> Requirement
Isolate every line in the data with the string "that" and copy it.

(Stored items)
-- ==== Sys2Proof/Machine/Dispatch.lean ====
section
/-! DEFINITION. One arm per command of spec/opcode_table.json. -/

namespace Sys2Proof.Machine

def exec (i : Instr) (s : State) : Host.Outcome State Fault Refusal :=
  match i with
  | .config a b => Sys2Proof.Machine.execConfig a b s
  | .getA => Sys2Proof.Machine.execGetA s
  | .getB => Sys2Proof.Machine.execGetB s
  | .getDlen => Sys2Proof.Machine.execGetDlen s
  | .hashWord key => Sys2Proof.Machine.execHashWord key s
  | .hashWordAb key a b => Sys2Proof.Machine.execHashWordAb key a b s
  | .hashBuf addr len => Sys2Proof.Machine.execHashBuf addr len s
  | .hashFile h => Sys2Proof.Machine.execHashFile h s
  | .hashKeyed kaddr klen maddr mlen => Sys2Proof.Machine.execHashKeyed kaddr klen maddr mlen s

end Sys2Proof.Machine
end

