/-- Error gives IO_ERROR, whatever was folded before (R69). -/
theorem step_of_streamError {s : State} {c : FileRun} {rest : List Input}
    (hp : s.phase = .busy c) (hi : s.inputs = .answer .error :: rest) :
    step s = .next (afterResponse { s with inputs := rest } .ioError 0#32 []) := by
  rw [step_of_answer hp hi, takeAnswer, raiseStatus, respond_eq_afterResponse]

/-! ### A whole stream -/

/-- A run of Words: their sum is added to ACC, and each is followed by the request for the next one. -/
theorem run_streamWords {h acc : Word} {k : Nat} {ws : List Word} {rest : List Input} {s : State}
    (hp : s.phase = .busy ⟨h, acc, k⟩) (hi : s.inputs = (ws.map fun w => .answer (.word w)) ++ rest) :
    run ws.length s =
      .next { s with phase := .busy ⟨h, sumWords acc ws, k + ws.length⟩, inputs := rest,
                     trace := s.trace ++ List.replicate ws.length .streamNext } := by
  induction ws generalizing acc k s with
  | nil =>
    rw [List.map_nil, List.nil_append] at hi
    simp [← hp, ← hi]
  | cons w ws ih =>
    rw [List.length_cons, run_next _ (step_of_streamWord hp hi), ih rfl rfl]
    simp [List.replicate_succ, Nat.add_assoc, Nat.add_comm 1]

/-- The state of a HASH_FILE with handle h that has taken the words ws since its packet left the queue of s. -/
def readingWords (s : State) (q : List Queued) (ticket : Ticket) (h : Word) (ws : List Word) (rest : List Input) :
    State :=
  { s with
    queue := q
    current := ticket
    phase := .busy ⟨h, sumWords 0#32 ws, ws.length⟩
    inputs := rest
    trace := s.trace ++ .streamOpen h :: List.replicate (ws.length + 1) .streamNext }

theorem afterResponse_readingWords (s : State) (q : List Queued) (ticket : Ticket) (h : Word) (ws : List Word)
    (rest : List Input) (status : Status) (value : Word) :
    afterResponse (readingWords s q ticket h ws rest) status value [] =
      afterResponse { s with queue := q, current := ticket, inputs := rest } status value
        (.streamOpen h :: List.replicate (ws.length + 1) .streamNext) := by
  simp [afterResponse, readingWords]

section
variable {s : State} {host : Nat} {h : Word} {raced : List Nat} {q : List Queued} {ws : List Word}
  {rest : List Input}

/-- From its packet at the head of the queue, HASH_FILE opens the stream and takes the words that come. -/
theorem run_hashFile_words (hc : s.cfgValid = true) (hp : s.phase = .idle)
    (hq : s.queue = ⟨host, encode (.hashFile h), raced⟩ :: q)
    (hi : s.inputs = .engine :: (ws.map fun w => .answer (.word w)) ++ rest) :
    run (ws.length + 1) s = .next (readingWords s q ⟨host, raced⟩ h ws rest) := by
  have hopen := (step_of_encoded hp (.inr ⟨_, hi⟩) hq).trans
    (exec_hashFile_of_configured h (s := started s ⟨host, encode (.hashFile h), raced⟩ q) hc)
  rw [run_next _ hopen, run_streamWords rfl (congrArg List.tail hi)]
  simp [readingWords, started, List.replicate_succ]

> Solved problem
/-- The state of a HASH_FILE with handle h that has taken the words ws since its packet left the queue of s. -/
/-- From its packet at the head of the queue, HASH_FILE opens the stream and takes the words that come. -/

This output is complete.